** Opening Data supplied block **

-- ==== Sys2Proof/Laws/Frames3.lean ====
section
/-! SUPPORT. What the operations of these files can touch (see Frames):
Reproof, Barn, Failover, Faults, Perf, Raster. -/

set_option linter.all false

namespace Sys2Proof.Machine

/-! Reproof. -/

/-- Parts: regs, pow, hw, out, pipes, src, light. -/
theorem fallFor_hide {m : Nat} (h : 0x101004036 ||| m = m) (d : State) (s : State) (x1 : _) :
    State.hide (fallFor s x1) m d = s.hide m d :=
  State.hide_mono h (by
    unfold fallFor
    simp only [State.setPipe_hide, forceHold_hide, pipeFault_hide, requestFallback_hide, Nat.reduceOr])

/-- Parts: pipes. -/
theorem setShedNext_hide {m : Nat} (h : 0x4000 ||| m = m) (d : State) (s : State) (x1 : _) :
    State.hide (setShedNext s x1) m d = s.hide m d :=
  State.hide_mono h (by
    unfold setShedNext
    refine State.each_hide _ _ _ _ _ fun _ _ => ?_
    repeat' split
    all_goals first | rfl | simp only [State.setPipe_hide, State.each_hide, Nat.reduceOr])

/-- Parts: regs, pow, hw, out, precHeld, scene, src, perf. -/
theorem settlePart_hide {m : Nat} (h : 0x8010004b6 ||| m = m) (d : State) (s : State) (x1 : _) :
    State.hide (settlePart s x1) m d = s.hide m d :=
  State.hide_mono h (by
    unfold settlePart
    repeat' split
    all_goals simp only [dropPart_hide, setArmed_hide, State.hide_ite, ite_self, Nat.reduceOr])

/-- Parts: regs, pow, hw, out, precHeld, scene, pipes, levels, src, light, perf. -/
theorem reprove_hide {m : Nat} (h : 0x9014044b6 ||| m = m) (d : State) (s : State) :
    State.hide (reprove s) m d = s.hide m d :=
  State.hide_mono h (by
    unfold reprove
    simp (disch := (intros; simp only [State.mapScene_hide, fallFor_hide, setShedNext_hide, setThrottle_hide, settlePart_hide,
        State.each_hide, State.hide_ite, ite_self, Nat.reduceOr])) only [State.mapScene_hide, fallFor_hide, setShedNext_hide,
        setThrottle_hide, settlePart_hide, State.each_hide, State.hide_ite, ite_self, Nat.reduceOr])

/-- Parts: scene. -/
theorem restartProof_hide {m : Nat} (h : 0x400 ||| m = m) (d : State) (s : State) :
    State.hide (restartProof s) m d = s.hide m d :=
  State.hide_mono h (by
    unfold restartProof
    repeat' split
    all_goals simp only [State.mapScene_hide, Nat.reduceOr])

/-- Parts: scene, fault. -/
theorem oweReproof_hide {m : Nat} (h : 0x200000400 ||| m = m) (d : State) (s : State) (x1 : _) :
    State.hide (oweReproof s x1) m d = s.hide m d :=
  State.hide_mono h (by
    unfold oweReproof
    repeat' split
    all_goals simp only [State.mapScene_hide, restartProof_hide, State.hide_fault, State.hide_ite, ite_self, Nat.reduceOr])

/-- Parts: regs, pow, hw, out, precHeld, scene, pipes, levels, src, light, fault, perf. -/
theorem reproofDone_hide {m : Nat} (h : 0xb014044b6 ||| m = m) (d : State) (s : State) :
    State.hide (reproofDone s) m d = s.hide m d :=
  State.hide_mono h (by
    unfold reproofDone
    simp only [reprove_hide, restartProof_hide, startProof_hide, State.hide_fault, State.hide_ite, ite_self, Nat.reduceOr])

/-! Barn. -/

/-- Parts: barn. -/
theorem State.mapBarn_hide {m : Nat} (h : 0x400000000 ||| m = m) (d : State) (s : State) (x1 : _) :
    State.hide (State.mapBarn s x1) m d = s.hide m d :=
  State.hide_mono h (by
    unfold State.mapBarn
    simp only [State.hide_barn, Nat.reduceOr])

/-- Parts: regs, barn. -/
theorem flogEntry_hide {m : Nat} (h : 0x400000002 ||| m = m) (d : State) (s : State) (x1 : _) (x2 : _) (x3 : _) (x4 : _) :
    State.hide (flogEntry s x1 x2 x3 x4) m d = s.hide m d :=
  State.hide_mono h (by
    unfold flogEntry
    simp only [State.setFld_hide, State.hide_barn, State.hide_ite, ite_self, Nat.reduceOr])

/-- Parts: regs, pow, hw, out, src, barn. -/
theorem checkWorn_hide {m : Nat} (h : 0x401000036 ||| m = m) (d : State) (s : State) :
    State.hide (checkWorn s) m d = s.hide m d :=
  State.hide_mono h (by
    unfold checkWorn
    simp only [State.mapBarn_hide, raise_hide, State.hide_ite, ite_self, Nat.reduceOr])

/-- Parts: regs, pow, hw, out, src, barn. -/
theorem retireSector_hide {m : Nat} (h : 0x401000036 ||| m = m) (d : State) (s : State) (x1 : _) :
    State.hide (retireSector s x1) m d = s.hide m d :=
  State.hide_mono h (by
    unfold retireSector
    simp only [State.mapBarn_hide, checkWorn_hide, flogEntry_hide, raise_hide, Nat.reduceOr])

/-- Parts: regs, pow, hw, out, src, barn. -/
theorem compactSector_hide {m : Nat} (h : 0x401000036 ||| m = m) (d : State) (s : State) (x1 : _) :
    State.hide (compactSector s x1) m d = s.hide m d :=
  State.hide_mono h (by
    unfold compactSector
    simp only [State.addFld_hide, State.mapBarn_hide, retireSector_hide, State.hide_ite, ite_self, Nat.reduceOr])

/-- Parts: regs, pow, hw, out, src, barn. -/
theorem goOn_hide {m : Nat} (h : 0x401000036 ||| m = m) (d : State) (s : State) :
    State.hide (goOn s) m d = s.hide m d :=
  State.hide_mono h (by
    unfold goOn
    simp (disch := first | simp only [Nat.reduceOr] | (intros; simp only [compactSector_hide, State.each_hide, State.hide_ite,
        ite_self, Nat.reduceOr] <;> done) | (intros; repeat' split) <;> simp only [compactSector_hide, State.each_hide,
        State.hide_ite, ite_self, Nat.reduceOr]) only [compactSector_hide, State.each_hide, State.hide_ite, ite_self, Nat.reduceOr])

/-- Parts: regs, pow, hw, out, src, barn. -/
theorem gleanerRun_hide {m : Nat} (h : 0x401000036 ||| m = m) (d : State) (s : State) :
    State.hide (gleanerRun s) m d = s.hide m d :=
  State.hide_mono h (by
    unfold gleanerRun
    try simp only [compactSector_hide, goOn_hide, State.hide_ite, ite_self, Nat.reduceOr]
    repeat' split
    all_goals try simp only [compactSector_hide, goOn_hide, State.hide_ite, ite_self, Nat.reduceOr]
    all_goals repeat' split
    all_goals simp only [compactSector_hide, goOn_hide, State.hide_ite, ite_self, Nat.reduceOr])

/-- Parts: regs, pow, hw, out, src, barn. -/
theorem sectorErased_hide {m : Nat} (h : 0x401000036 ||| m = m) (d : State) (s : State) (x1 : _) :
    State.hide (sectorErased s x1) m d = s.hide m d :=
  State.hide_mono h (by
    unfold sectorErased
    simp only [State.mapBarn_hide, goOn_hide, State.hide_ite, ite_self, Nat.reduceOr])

** Closing Data supplied block **

## Exercise
The data above needs to be repeated exactly, line for line.

## Solution
-- ==== Sys2Proof/Laws/Frames3.lean ====
section
/-! SUPPORT. What the operations of these files can touch (see Frames):
Reproof, Barn, Failover, Faults, Perf, Raster. -/

set_option linter.all false

namespace Sys2Proof.Machine

/-! Reproof. -/

/-- Parts: regs, pow, hw, out, pipes, src, light. -/
theorem fallFor_hide {m : Nat} (h : 0x101004036 ||| m = m) (d : State) (s : State) (x1 : _) :
    State.hide (fallFor s x1) m d = s.hide m d :=
  State.hide_mono h (by
    unfold fallFor
    simp only [State.setPipe_hide, forceHold_hide, pipeFault_hide, requestFallback_hide, Nat.reduceOr])

/-- Parts: pipes. -/
theorem setShedNext_hide {m : Nat} (h : 0x4000 ||| m = m) (d : State) (s : State) (x1 : _) :
    State.hide (setShedNext s x1) m d = s.hide m d :=
  State.hide_mono h (by
    unfold setShedNext
    refine State.each_hide _ _ _ _ _ fun _ _ => ?_
    repeat' split
    all_goals first | rfl | simp only [State.setPipe_hide, State.each_hide, Nat.reduceOr])

/-- Parts: regs, pow, hw, out, precHeld, scene, src, perf. -/
theorem settlePart_hide {m : Nat} (h : 0x8010004b6 ||| m = m) (d : State) (s : State) (x1 : _) :
    State.hide (settlePart s x1) m d = s.hide m d :=
  State.hide_mono h (by
    unfold settlePart
    repeat' split
    all_goals simp only [dropPart_hide, setArmed_hide, State.hide_ite, ite_self, Nat.reduceOr])

/-- Parts: regs, pow, hw, out, precHeld, scene, pipes, levels, src, light, perf. -/
theorem reprove_hide {m : Nat} (h : 0x9014044b6 ||| m = m) (d : State) (s : State) :
    State.hide (reprove s) m d = s.hide m d :=
  State.hide_mono h (by
    unfold reprove
    simp (disch := (intros; simp only [State.mapScene_hide, fallFor_hide, setShedNext_hide, setThrottle_hide, settlePart_hide,
        State.each_hide, State.hide_ite, ite_self, Nat.reduceOr])) only [State.mapScene_hide, fallFor_hide, setShedNext_hide,
        setThrottle_hide, settlePart_hide, State.each_hide, State.hide_ite, ite_self, Nat.reduceOr])

/-- Parts: scene. -/
theorem restartProof_hide {m : Nat} (h : 0x400 ||| m = m) (d : State) (s : State) :
    State.hide (restartProof s) m d = s.hide m d :=
  State.hide_mono h (by
    unfold restartProof
    repeat' split
    all_goals simp only [State.mapScene_hide, Nat.reduceOr])

/-- Parts: scene, fault. -/
theorem oweReproof_hide {m : Nat} (h : 0x200000400 ||| m = m) (d : State) (s : State) (x1 : _) :
    State.hide (oweReproof s x1) m d = s.hide m d :=
  State.hide_mono h (by
    unfold oweReproof
    repeat' split
    all_goals simp only [State.mapScene_hide, restartProof_hide, State.hide_fault, State.hide_ite, ite_self, Nat.reduceOr])

/-- Parts: regs, pow, hw, out, precHeld, scene, pipes, levels, src, light, fault, perf. -/
theorem reproofDone_hide {m : Nat} (h : 0xb014044b6 ||| m = m) (d : State) (s : State) :
    State.hide (reproofDone s) m d = s.hide m d :=
  State.hide_mono h (by
    unfold reproofDone
    simp only [reprove_hide, restartProof_hide, startProof_hide, State.hide_fault, State.hide_ite, ite_self, Nat.reduceOr])

/-! Barn. -/

/-- Parts: barn. -/
theorem State.mapBarn_hide {m : Nat} (h : 0x400000000 ||| m = m) (d : State) (s : State) (x1 : _) :
    State.hide (State.mapBarn s x1) m d = s.hide m d :=
  State.hide_mono h (by
    unfold State.mapBarn
    simp only [State.hide_barn, Nat.reduceOr])

/-- Parts: regs, barn. -/
theorem flogEntry_hide {m : Nat} (h : 0x400000002 ||| m = m) (d : State) (s : State) (x1 : _) (x2 : _) (x3 : _) (x4 : _) :
    State.hide (flogEntry s x1 x2 x3 x4) m d = s.hide m d :=
  State.hide_mono h (by
    unfold flogEntry
    simp only [State.setFld_hide, State.hide_barn, State.hide_ite, ite_self, Nat.reduceOr])

/-- Parts: regs, pow, hw, out, src, barn. -/
theorem checkWorn_hide {m : Nat} (h : 0x401000036 ||| m = m) (d : State) (s : State) :
    State.hide (checkWorn s) m d = s.hide m d :=
  State.hide_mono h (by
    unfold checkWorn
    simp only [State.mapBarn_hide, raise_hide, State.hide_ite, ite_self, Nat.reduceOr])

/-- Parts: regs, pow, hw, out, src, barn. -/
theorem retireSector_hide {m : Nat} (h : 0x401000036 ||| m = m) (d : State) (s : State) (x1 : _) :
    State.hide (retireSector s x1) m d = s.hide m d :=
  State.hide_mono h (by
    unfold retireSector
    simp only [State.mapBarn_hide, checkWorn_hide, flogEntry_hide, raise_hide, Nat.reduceOr])

/-- Parts: regs, pow, hw, out, src, barn. -/
theorem compactSector_hide {m : Nat} (h : 0x401000036 ||| m = m) (d : State) (s : State) (x1 : _) :
    State.hide (compactSector s x1) m d = s.hide m d :=
  State.hide_mono h (by
    unfold compactSector
    simp only [State.addFld_hide, State.mapBarn_hide, retireSector_hide, State.hide_ite, ite_self, Nat.reduceOr])

/-- Parts: regs, pow, hw, out, src, barn. -/
theorem goOn_hide {m : Nat} (h : 0x401000036 ||| m = m) (d : State) (s : State) :
    State.hide (goOn s) m d = s.hide m d :=
  State.hide_mono h (by
    unfold goOn
    simp (disch := first | simp only [Nat.reduceOr] | (intros; simp only [compactSector_hide, State.each_hide, State.hide_ite,
        ite_self, Nat.reduceOr] <;> done) | (intros; repeat' split) <;> simp only [compactSector_hide, State.each_hide,
        State.hide_ite, ite_self, Nat.reduceOr]) only [compactSector_hide, State.each_hide, State.hide_ite, ite_self, Nat.reduceOr])

/-- Parts: regs, pow, hw, out, src, barn. -/
theorem gleanerRun_hide {m : Nat} (h : 0x401000036 ||| m = m) (d : State) (s : State) :
    State.hide (gleanerRun s) m d = s.hide m d :=
  State.hide_mono h (by
    unfold gleanerRun
    try simp only [compactSector_hide, goOn_hide, State.hide_ite, ite_self, Nat.reduceOr]
    repeat' split
    all_goals try simp only [compactSector_hide, goOn_hide, State.hide_ite, ite_self, Nat.reduceOr]
    all_goals repeat' split
    all_goals simp only [compactSector_hide, goOn_hide, State.hide_ite, ite_self, Nat.reduceOr])

/-- Parts: regs, pow, hw, out, src, barn. -/
theorem sectorErased_hide {m : Nat} (h : 0x401000036 ||| m = m) (d : State) (s : State) (x1 : _) :
    State.hide (sectorErased s x1) m d = s.hide m d :=
  State.hide_mono h (by
    unfold sectorErased
    simp only [State.mapBarn_hide, goOn_hide, State.hide_ite, ite_self, Nat.reduceOr])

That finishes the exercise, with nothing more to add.